-- ==== Sys2Proof/Laws/Outer.lean ====
section
/-!
SUPPORT. The frame of the shared operations: raising a fault, reporting, completing a command, writing a register or host memory
and queueing a cell leave every block's own state as it is.
-/
namespace Sys2Proof.Machine

/-- `s` agrees with `c` on the state the shared operations do not write: all but the register file, the Sump, the host interface,
PCIe, the tunnel, the hosts' memories, the link queues, the node's sequence number, the late flag and the free-value counter. -/
def Outer (c s : State) : Prop :=
  s.power = c.power ∧ s.time = c.time ∧ s.timed = c.timed ∧ s.flash = c.flash ∧ s.prot = c.prot ∧ s.wear = c.wear ∧ s.test = c.test ∧ s.dma = c.dma ∧ s.dmaWait = c.dmaWait ∧ s.surveys = c.surveys ∧ s.linkQueries = c.linkQueries ∧ s.router = c.router ∧ s.tiles = c.tiles ∧ s.limits = c.limits ∧ s.mem = c.mem ∧ s.clock = c.clock ∧ s.net = c.net ∧ s.ports = c.ports ∧ s.ps = c.ps ∧ s.mb = c.mb ∧ s.scratch = c.scratch ∧ s.pending = c.pending

theorem Outer.refl (s : State) : Outer s s := by simp [Outer]

theorem Outer.trans {a b d : State} (h1 : Outer a b) (h2 : Outer b d) : Outer a d := by
  unfold Outer at *
  simp only [h2, h1, and_self]

theorem Outer.power {c s : State} (h : Outer c s) : s.power = c.power := by unfold Outer at h; tauto
theorem Outer.time {c s : State} (h : Outer c s) : s.time = c.time := by unfold Outer at h; tauto
theorem Outer.timed {c s : State} (h : Outer c s) : s.timed = c.timed := by unfold Outer at h; tauto
theorem Outer.flash {c s : State} (h : Outer c s) : s.flash = c.flash := by unfold Outer at h; tauto
theorem Outer.prot {c s : State} (h : Outer c s) : s.prot = c.prot := by unfold Outer at h; tauto
theorem Outer.wear {c s : State} (h : Outer c s) : s.wear = c.wear := by unfold Outer at h; tauto
theorem Outer.test {c s : State} (h : Outer c s) : s.test = c.test := by unfold Outer at h; tauto
theorem Outer.dma {c s : State} (h : Outer c s) : s.dma = c.dma := by unfold Outer at h; tauto
theorem Outer.dmaWait {c s : State} (h : Outer c s) : s.dmaWait = c.dmaWait := by unfold Outer at h; tauto
theorem Outer.surveys {c s : State} (h : Outer c s) : s.surveys = c.surveys := by unfold Outer at h; tauto
theorem Outer.linkQueries {c s : State} (h : Outer c s) : s.linkQueries = c.linkQueries := by unfold Outer at h; tauto
theorem Outer.router {c s : State} (h : Outer c s) : s.router = c.router := by unfold Outer at h; tauto
theorem Outer.tiles {c s : State} (h : Outer c s) : s.tiles = c.tiles := by unfold Outer at h; tauto
theorem Outer.limits {c s : State} (h : Outer c s) : s.limits = c.limits := by unfold Outer at h; tauto
theorem Outer.mem {c s : State} (h : Outer c s) : s.mem = c.mem := by unfold Outer at h; tauto
theorem Outer.clock {c s : State} (h : Outer c s) : s.clock = c.clock := by unfold Outer at h; tauto
theorem Outer.net {c s : State} (h : Outer c s) : s.net = c.net := by unfold Outer at h; tauto
theorem Outer.ports {c s : State} (h : Outer c s) : s.ports = c.ports := by unfold Outer at h; tauto
theorem Outer.ps {c s : State} (h : Outer c s) : s.ps = c.ps := by unfold Outer at h; tauto
theorem Outer.mb {c s : State} (h : Outer c s) : s.mb = c.mb := by unfold Outer at h; tauto
theorem Outer.scratch {c s : State} (h : Outer c s) : s.scratch = c.scratch := by unfold Outer at h; tauto
theorem Outer.pending {c s : State} (h : Outer c s) : s.pending = c.pending := by unfold Outer at h; tauto

theorem outer_mk {c : State} {x0 x1 x2 x3 x4 x5 x6 x7 x8 x9 x10 x11 x12 x13 x14 x15 x16 x17 x18 x19 x20 x21 x22 x23 x24 x25 x26 x27 x28 x29 x30 x31 x32} :
    Outer c (State.mk x0 x1 x2 x3 x4 x5 x6 x7 x8 x9 x10 x11 x12 x13 x14 x15 x16 x17 x18 x19 x20 x21 x22 x23 x24 x25 x26 x27 x28 x29 x30 x31 x32) ↔
      x2 = c.power ∧ x3 = c.time ∧ x5 = c.timed ∧ x6 = c.flash ∧ x8 = c.prot ∧ x9 = c.wear ∧ x10 = c.test ∧ x14 = c.dma ∧ x15 = c.dmaWait ∧ x20 = c.surveys ∧ x21 = c.linkQueries ∧ x22 = c.router ∧ x23 = c.tiles ∧ x24 = c.limits ∧ x25 = c.mem ∧ x27 = c.clock ∧ x28 = c.net ∧ x29 = c.ports ∧ x30 = c.ps ∧ x31 = c.mb ∧ x32 = c.scratch ∧ x0 = c.pending := Iff.rfl

theorem outer_foldl {c : State} {β : Type} {g : State → β → State} (hg : ∀ s x, Outer c s → Outer c (g s x)) (l : List β) :
    ∀ {s}, Outer c s → Outer c (l.foldl g s) := by
  induction l with
  | nil => intro s h; exact h
  | cons x l ih => intro s h; exact ih (hg _ _ h)

theorem outer_foldl_snd {c : State} {β γ : Type} {g : γ × State → β → γ × State}
    (hg : ∀ a x, Outer c a.2 → Outer c (g a x).2) (l : List β) : ∀ {a}, Outer c a.2 → Outer c (l.foldl g a).2 := by
  induction l with
  | nil => intro s h; exact h
  | cons x l ih => intro s h; exact ih (hg _ _ h)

::::::::::

Extract exactly the leading lines of the data, stopping at and including the line with "PCIe, the tunnel, the".

-- ==== Sys2Proof/Laws/Outer.lean ====
section
/-!
SUPPORT. The frame of the shared operations: raising a fault, reporting, completing a command, writing a register or host memory
and queueing a cell leave every block's own state as it is.
-/
namespace Sys2Proof.Machine

/-- `s` agrees with `c` on the state the shared operations do not write: all but the register file, the Sump, the host interface,
PCIe, the tunnel, the hosts' memories, the link queues, the node's sequence number, the late flag and the free-value counter. -/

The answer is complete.